Top of Input for this task

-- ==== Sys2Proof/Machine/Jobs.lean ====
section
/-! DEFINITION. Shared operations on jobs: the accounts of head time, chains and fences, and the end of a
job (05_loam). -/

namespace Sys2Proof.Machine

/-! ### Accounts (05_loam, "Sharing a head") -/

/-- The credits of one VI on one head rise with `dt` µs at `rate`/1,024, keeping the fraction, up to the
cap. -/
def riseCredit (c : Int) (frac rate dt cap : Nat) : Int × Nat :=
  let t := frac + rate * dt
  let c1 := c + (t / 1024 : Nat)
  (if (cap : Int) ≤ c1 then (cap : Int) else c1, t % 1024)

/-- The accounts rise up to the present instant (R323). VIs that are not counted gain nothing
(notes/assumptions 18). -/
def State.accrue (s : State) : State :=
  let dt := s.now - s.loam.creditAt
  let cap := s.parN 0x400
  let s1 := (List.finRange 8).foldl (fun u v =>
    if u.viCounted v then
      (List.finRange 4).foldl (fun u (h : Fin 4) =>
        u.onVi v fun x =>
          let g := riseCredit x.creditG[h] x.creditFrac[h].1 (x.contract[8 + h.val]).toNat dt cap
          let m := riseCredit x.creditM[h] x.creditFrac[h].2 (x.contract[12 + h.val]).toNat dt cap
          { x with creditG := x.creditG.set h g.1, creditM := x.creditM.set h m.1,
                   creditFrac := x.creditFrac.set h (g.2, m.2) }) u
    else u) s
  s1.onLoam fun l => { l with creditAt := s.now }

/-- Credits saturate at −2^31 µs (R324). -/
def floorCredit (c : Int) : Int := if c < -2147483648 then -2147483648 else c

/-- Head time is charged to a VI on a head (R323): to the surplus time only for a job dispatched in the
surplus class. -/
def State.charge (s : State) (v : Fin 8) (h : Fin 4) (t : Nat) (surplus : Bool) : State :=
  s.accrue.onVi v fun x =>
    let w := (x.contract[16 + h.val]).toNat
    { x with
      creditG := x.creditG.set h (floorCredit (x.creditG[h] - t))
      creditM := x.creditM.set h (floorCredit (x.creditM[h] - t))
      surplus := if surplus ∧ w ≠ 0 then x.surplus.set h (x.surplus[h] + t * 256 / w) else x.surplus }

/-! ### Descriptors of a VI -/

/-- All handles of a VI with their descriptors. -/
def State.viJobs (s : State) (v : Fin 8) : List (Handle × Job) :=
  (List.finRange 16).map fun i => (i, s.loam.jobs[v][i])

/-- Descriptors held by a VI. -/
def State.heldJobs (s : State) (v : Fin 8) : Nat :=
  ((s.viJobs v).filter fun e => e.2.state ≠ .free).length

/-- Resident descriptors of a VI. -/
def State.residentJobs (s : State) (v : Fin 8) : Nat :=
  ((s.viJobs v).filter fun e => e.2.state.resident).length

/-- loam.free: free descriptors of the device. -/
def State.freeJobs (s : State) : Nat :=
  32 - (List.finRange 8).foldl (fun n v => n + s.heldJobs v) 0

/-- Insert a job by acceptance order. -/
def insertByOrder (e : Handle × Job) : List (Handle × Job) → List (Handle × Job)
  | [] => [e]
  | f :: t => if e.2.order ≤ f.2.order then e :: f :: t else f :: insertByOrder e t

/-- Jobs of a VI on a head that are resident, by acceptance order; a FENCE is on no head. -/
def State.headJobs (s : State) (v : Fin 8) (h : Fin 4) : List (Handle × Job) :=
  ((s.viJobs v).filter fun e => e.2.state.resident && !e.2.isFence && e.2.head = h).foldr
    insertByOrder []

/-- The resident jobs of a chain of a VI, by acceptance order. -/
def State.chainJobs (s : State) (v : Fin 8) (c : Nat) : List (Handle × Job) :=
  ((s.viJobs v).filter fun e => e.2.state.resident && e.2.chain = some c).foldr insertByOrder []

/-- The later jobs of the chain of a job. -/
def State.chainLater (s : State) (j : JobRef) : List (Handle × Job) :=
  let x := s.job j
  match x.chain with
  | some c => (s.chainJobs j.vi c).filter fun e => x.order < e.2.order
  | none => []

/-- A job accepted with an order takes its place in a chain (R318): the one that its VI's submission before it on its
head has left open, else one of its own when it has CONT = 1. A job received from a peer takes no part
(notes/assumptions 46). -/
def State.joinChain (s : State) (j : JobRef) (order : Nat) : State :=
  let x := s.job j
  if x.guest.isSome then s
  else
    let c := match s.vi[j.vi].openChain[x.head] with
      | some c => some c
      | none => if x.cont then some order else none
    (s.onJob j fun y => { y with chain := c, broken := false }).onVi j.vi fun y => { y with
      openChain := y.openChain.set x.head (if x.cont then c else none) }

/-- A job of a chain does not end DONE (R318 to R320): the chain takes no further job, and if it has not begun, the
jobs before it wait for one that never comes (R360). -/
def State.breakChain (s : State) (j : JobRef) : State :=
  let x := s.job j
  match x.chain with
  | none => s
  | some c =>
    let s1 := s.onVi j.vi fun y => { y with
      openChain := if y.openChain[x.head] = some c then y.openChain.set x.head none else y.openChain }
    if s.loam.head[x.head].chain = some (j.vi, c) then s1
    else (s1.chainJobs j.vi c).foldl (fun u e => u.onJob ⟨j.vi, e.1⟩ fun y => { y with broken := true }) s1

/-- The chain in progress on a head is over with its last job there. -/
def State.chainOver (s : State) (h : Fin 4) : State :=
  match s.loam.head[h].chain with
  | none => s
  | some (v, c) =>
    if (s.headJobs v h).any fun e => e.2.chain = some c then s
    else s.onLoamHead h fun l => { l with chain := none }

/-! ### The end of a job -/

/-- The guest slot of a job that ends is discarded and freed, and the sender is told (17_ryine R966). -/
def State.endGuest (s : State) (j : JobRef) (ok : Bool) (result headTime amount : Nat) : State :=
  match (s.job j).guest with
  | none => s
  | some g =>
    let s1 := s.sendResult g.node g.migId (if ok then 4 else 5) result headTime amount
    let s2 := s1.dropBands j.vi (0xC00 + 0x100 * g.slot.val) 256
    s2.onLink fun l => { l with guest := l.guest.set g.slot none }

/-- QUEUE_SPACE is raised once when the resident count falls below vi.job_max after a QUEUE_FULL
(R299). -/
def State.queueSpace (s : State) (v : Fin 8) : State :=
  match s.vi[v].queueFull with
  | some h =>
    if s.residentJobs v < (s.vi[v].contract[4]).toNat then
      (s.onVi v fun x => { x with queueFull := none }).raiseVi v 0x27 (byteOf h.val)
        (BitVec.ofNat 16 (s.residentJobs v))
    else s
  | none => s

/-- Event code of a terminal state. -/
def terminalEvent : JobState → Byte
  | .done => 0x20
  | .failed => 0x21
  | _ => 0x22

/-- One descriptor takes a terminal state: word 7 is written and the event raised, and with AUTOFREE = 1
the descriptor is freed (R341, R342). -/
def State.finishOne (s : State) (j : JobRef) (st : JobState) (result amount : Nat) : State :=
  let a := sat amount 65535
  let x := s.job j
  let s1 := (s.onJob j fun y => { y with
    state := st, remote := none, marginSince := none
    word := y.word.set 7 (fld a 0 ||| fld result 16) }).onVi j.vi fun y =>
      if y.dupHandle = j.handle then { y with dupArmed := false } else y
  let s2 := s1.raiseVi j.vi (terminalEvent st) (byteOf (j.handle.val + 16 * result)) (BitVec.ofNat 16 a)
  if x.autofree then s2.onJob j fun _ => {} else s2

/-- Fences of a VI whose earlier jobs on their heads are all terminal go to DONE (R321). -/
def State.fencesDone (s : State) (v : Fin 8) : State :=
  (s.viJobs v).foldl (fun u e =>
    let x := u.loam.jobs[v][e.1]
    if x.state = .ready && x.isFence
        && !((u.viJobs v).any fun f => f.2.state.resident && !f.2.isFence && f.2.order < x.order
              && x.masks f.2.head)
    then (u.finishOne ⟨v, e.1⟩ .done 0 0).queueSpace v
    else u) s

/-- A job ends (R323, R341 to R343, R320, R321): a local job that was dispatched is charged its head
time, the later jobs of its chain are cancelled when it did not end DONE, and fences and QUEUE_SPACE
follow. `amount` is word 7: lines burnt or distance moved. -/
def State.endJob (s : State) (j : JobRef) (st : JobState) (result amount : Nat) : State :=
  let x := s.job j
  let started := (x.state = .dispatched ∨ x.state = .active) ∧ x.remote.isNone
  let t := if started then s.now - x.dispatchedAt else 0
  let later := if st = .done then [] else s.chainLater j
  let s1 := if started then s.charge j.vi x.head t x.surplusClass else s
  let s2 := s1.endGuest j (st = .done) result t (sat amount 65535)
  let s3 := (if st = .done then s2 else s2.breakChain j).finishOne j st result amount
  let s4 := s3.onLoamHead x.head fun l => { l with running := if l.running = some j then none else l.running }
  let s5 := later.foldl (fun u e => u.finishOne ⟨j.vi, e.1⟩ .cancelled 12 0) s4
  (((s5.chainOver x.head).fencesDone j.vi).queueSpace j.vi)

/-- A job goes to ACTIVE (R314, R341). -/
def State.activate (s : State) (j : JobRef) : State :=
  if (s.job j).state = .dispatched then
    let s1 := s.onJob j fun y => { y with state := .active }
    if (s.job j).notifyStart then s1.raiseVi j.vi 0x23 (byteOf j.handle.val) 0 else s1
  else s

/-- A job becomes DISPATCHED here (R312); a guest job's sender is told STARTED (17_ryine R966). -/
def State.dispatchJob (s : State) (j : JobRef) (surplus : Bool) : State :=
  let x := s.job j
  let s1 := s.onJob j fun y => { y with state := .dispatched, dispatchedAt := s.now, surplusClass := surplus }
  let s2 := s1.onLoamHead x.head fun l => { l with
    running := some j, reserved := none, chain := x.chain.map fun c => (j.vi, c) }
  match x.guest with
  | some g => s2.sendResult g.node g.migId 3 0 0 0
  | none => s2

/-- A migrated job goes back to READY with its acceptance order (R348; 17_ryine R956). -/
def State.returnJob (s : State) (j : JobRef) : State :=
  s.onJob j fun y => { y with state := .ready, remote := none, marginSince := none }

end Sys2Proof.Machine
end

Bottom of Input for this task

» What the exercise asks:
Only the lines above from the one with "let t := frac + rate * dt" through the one with "def State.viJobs (s" should be duplicated, character for character.

» Solution for this task:
  let t := frac + rate * dt
  let c1 := c + (t / 1024 : Nat)
  (if (cap : Int) ≤ c1 then (cap : Int) else c1, t % 1024)

/-- The accounts rise up to the present instant (R323). VIs that are not counted gain nothing
(notes/assumptions 18). -/
def State.accrue (s : State) : State :=
  let dt := s.now - s.loam.creditAt
  let cap := s.parN 0x400
  let s1 := (List.finRange 8).foldl (fun u v =>
    if u.viCounted v then
      (List.finRange 4).foldl (fun u (h : Fin 4) =>
        u.onVi v fun x =>
          let g := riseCredit x.creditG[h] x.creditFrac[h].1 (x.contract[8 + h.val]).toNat dt cap
          let m := riseCredit x.creditM[h] x.creditFrac[h].2 (x.contract[12 + h.val]).toNat dt cap
          { x with creditG := x.creditG.set h g.1, creditM := x.creditM.set h m.1,
                   creditFrac := x.creditFrac.set h (g.2, m.2) }) u
    else u) s
  s1.onLoam fun l => { l with creditAt := s.now }

/-- Credits saturate at −2^31 µs (R324). -/
def floorCredit (c : Int) : Int := if c < -2147483648 then -2147483648 else c

/-- Head time is charged to a VI on a head (R323): to the surplus time only for a job dispatched in the
surplus class. -/
def State.charge (s : State) (v : Fin 8) (h : Fin 4) (t : Nat) (surplus : Bool) : State :=
  s.accrue.onVi v fun x =>
    let w := (x.contract[16 + h.val]).toNat
    { x with
      creditG := x.creditG.set h (floorCredit (x.creditG[h] - t))
      creditM := x.creditM.set h (floorCredit (x.creditM[h] - t))
      surplus := if surplus ∧ w ≠ 0 then x.surplus.set h (x.surplus[h] + t * 256 / w) else x.surplus }

/-! ### Descriptors of a VI -/

/-- All handles of a VI with their descriptors. -/
def State.viJobs (s : State) (v : Fin 8) : List (Handle × Job) :=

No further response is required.